-- The data follows --

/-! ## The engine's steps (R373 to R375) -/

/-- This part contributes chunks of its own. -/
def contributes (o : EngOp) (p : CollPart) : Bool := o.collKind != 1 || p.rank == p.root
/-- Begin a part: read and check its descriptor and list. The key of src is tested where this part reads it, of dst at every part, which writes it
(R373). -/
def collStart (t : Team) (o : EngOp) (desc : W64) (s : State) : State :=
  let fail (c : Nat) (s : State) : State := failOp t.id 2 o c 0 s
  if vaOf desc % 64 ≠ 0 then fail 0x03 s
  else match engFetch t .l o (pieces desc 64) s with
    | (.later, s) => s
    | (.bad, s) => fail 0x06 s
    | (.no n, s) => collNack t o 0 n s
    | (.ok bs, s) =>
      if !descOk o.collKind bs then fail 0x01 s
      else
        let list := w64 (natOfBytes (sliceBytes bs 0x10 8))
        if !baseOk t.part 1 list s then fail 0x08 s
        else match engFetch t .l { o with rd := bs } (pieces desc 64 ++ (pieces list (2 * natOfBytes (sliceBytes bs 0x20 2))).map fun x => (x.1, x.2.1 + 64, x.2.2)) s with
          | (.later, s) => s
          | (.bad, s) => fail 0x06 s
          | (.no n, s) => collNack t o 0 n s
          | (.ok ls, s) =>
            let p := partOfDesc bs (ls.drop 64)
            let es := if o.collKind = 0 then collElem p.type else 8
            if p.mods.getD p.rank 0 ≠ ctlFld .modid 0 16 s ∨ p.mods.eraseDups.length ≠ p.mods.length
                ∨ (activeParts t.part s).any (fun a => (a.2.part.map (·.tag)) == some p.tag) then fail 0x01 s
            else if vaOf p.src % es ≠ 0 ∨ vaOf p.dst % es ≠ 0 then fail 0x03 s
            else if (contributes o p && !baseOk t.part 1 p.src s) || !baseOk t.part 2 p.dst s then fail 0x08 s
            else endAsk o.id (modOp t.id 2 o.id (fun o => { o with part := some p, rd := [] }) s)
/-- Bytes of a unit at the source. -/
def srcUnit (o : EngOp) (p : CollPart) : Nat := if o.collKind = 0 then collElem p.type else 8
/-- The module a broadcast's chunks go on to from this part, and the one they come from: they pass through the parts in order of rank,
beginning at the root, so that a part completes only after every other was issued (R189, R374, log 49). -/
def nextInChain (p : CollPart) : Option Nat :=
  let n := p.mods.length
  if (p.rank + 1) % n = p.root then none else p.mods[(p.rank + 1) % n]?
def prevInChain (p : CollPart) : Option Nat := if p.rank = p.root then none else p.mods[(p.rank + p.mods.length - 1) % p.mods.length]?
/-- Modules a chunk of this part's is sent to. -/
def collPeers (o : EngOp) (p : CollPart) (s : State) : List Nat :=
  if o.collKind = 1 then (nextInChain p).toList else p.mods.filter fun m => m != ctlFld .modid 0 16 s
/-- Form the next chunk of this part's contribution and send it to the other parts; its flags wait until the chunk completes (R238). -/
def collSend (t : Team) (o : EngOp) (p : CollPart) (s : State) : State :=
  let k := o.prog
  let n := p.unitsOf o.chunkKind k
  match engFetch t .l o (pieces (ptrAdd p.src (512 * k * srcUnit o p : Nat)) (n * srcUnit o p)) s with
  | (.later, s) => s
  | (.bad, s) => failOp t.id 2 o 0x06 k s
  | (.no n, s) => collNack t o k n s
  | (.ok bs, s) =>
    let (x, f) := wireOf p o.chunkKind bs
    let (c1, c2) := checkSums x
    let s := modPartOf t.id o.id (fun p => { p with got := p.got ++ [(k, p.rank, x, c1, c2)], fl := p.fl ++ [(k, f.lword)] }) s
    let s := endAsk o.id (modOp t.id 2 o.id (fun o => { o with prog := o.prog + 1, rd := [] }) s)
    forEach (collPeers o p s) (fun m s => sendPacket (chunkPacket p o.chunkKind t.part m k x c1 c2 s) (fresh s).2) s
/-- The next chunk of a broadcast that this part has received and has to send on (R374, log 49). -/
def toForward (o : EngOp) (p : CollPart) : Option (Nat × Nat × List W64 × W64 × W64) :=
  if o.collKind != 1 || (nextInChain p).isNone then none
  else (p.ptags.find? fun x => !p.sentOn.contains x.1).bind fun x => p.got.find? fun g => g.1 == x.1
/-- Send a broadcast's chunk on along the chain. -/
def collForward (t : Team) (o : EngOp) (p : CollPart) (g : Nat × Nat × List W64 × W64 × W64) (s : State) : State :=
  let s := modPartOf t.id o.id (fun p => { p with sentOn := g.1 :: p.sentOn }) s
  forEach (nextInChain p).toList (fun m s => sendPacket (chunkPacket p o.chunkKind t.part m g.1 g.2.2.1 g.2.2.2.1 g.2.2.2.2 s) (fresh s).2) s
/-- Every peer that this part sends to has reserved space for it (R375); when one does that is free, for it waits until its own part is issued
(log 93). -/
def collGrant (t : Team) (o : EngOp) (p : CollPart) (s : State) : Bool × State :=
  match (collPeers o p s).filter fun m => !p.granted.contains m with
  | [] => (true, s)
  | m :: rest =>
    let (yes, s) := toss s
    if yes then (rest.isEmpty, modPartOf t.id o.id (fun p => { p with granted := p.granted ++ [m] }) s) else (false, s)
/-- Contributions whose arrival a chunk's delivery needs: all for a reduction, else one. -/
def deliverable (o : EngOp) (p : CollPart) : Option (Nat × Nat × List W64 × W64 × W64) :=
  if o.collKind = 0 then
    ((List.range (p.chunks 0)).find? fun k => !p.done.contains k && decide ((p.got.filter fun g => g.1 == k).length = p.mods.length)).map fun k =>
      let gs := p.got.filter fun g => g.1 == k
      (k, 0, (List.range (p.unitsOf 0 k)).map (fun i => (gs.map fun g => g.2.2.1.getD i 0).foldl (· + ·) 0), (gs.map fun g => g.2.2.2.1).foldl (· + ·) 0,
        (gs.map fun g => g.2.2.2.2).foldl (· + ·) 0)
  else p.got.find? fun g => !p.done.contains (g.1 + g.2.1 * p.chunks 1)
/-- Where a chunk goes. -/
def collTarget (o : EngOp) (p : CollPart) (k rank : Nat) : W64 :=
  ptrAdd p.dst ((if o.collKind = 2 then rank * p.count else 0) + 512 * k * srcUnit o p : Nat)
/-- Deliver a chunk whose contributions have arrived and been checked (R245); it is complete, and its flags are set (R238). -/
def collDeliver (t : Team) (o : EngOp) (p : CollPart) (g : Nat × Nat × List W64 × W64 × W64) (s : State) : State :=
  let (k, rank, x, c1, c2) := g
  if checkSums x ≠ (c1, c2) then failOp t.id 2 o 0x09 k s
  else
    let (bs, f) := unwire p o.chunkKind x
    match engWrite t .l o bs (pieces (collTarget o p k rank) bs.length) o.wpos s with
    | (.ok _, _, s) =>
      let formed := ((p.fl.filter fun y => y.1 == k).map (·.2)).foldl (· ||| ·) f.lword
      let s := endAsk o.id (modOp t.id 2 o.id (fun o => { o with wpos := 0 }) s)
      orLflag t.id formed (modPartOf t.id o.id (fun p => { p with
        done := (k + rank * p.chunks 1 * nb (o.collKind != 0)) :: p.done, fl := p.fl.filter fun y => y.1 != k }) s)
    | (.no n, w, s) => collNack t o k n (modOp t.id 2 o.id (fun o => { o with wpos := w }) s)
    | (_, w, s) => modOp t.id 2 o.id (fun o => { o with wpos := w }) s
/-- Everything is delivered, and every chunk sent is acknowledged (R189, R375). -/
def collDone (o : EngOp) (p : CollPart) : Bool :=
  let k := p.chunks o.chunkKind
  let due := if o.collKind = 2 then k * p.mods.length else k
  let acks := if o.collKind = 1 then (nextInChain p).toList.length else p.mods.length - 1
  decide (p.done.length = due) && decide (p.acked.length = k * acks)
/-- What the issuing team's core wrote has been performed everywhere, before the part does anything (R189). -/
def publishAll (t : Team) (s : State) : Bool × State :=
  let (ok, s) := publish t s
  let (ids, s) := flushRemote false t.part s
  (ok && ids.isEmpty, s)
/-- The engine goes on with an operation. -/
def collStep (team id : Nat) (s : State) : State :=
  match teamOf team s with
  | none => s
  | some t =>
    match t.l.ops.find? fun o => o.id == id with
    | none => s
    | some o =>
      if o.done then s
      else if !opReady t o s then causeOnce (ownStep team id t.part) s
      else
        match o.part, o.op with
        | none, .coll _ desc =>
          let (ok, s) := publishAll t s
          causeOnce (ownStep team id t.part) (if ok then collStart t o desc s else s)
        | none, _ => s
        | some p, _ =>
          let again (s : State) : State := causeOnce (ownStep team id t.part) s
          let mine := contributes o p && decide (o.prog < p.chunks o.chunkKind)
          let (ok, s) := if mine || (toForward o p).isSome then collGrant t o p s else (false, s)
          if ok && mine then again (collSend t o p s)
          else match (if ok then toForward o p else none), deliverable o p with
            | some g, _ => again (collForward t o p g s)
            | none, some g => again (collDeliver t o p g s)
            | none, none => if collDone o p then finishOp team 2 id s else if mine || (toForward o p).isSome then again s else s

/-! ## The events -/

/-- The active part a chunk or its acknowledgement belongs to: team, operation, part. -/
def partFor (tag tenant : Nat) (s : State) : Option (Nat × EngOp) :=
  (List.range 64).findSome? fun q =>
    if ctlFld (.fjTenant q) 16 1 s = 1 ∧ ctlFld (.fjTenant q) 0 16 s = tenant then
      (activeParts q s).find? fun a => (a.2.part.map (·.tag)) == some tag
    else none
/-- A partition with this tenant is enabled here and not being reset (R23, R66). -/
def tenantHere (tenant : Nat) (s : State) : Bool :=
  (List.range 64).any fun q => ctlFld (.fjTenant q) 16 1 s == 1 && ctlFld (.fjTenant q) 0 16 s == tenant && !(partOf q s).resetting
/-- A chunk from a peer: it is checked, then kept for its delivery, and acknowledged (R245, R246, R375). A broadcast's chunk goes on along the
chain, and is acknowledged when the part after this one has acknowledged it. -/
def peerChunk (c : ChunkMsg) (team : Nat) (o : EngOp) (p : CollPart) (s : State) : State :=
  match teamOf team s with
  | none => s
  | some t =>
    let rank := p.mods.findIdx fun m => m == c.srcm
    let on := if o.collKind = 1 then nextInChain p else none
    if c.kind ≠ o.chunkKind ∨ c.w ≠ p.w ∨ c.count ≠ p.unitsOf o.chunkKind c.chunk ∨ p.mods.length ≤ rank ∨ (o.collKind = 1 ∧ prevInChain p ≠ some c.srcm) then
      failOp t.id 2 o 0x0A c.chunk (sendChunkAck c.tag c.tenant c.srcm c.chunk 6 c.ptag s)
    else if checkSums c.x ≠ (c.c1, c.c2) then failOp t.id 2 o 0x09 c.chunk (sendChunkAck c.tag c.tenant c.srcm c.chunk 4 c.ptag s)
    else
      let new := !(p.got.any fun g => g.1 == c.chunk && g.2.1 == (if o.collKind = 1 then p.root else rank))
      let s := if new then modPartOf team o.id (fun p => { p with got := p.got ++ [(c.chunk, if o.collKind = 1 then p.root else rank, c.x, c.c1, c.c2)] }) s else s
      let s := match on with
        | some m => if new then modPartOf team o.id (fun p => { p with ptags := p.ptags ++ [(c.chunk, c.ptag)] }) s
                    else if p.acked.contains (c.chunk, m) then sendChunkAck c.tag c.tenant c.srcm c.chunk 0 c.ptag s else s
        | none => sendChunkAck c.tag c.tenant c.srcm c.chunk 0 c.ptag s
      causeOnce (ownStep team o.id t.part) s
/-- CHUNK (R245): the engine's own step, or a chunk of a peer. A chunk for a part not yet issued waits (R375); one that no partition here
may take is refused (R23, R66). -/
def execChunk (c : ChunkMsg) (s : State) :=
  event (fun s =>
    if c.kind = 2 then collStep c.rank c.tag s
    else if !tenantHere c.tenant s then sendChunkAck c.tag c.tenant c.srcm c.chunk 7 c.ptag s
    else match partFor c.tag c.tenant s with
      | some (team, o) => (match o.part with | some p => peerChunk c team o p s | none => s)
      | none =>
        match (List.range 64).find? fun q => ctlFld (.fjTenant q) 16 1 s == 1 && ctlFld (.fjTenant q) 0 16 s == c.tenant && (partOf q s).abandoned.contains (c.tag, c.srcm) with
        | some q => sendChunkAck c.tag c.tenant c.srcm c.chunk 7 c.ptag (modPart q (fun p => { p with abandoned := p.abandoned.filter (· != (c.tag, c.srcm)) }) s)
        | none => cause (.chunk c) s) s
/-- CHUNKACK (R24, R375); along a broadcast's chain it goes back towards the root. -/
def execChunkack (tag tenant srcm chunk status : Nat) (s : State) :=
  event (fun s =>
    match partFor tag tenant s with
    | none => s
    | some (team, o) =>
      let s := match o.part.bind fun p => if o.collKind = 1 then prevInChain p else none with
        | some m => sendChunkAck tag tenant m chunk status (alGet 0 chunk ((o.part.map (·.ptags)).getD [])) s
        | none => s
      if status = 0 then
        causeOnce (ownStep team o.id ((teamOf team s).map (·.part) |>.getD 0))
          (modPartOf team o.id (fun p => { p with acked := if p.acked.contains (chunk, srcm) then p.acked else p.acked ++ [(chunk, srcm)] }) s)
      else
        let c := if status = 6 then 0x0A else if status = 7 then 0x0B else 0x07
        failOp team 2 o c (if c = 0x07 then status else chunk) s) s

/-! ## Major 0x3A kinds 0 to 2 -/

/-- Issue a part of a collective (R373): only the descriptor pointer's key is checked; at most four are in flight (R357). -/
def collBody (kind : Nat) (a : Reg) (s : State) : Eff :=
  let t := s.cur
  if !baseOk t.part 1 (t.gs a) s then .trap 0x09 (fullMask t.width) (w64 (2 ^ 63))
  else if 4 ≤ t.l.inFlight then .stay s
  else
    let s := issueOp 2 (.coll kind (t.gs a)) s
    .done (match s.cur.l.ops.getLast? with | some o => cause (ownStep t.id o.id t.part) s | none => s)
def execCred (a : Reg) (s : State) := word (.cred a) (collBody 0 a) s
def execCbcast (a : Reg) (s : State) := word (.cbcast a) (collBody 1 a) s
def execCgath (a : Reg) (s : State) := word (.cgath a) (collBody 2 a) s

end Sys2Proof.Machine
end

-- The data concluded --
-- The data follows --

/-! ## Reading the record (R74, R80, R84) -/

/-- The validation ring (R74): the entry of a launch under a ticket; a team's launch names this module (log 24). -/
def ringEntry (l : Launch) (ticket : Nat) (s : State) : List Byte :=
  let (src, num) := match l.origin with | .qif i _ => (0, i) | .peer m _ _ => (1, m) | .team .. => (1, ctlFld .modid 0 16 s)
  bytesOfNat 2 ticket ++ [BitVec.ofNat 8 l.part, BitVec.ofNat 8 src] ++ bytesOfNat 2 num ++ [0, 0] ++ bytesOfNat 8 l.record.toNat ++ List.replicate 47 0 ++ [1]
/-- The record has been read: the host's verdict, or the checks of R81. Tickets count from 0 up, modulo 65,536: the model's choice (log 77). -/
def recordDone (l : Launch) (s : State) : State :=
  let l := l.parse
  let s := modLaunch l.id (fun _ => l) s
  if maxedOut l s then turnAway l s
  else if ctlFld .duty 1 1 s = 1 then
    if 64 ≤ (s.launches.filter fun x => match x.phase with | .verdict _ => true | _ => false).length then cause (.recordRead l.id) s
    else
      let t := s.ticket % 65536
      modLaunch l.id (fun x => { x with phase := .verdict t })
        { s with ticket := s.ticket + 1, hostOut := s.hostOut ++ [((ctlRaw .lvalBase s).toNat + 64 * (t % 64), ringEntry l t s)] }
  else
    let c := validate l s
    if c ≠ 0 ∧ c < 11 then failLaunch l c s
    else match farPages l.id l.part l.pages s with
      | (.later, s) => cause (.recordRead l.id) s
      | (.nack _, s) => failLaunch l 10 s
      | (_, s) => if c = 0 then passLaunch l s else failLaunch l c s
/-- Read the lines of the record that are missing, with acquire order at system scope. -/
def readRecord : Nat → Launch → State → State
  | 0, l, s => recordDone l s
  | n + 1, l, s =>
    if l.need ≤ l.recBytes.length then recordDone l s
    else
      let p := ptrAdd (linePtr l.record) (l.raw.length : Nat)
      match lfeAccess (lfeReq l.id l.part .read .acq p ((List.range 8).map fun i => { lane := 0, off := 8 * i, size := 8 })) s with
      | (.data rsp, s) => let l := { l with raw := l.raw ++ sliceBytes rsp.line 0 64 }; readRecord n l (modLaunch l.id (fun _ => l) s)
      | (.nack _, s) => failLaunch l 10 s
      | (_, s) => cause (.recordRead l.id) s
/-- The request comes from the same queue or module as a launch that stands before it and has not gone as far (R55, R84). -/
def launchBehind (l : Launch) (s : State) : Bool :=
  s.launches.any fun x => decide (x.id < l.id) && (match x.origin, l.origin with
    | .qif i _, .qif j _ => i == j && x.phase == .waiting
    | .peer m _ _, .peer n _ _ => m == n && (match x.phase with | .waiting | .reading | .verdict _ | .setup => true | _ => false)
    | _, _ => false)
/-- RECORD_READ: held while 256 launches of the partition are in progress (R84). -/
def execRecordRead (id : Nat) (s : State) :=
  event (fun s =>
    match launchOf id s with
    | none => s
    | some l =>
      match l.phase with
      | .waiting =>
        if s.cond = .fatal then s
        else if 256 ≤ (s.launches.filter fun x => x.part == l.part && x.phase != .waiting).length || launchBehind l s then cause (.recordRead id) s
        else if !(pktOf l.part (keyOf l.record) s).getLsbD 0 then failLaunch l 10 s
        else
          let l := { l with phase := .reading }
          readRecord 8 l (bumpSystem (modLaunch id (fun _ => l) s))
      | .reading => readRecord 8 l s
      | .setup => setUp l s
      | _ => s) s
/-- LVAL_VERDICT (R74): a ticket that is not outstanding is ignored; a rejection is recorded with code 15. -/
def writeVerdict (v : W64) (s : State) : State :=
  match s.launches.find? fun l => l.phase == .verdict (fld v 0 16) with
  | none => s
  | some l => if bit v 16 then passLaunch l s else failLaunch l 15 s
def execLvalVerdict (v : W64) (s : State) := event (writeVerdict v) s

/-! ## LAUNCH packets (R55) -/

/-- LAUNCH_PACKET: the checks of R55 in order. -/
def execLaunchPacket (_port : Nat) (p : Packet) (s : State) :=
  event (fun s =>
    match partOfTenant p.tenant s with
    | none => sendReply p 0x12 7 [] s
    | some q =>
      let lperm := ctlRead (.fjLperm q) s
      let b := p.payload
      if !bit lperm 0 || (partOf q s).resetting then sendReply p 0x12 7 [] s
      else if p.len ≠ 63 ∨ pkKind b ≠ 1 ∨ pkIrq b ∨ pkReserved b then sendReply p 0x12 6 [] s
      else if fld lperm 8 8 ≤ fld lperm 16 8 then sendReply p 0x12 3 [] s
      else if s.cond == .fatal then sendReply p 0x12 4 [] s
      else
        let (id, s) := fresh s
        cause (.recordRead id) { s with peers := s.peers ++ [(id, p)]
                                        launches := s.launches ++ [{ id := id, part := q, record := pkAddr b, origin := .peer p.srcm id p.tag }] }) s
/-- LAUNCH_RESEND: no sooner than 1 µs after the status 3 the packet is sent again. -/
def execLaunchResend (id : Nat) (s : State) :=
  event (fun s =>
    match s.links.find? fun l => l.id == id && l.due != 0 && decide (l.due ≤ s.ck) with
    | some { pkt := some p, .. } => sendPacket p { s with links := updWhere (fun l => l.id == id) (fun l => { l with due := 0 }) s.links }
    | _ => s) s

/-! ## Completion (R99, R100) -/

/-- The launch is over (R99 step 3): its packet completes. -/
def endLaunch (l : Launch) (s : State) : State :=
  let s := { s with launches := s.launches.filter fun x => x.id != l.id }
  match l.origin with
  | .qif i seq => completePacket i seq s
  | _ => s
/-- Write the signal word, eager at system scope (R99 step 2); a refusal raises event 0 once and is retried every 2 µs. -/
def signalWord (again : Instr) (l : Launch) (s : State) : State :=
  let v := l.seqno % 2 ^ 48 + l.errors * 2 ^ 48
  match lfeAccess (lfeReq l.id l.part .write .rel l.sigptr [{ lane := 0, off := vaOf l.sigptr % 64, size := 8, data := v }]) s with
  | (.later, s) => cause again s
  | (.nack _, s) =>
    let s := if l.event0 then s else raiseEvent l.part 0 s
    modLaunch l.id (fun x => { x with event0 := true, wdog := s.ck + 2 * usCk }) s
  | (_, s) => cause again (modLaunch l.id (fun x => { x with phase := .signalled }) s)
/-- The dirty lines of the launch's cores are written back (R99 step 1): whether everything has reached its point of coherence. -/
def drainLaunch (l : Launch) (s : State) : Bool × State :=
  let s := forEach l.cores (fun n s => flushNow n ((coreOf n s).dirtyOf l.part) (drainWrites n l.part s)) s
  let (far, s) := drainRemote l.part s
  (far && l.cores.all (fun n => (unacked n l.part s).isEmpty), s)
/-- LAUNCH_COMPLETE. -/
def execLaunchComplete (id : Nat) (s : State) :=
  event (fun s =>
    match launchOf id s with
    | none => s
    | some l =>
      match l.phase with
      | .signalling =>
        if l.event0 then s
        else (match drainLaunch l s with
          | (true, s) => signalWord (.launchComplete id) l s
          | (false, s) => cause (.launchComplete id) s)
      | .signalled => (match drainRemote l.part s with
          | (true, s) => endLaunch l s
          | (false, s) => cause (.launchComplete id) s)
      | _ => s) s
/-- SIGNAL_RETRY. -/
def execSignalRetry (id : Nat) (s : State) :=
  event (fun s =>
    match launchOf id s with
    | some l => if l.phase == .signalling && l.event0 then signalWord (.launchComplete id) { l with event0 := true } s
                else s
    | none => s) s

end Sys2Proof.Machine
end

-- The data concluded --

▶ _Required action_
For each line in the data that holds the word "scope", copy the line.

▶ _Result of this exercise_
/-- Read the lines of the record that are missing, with acquire order at system scope. -/
/-- Write the signal word, eager at system scope (R99 step 2); a refusal raises event 0 once and is retried every 2 µs. -/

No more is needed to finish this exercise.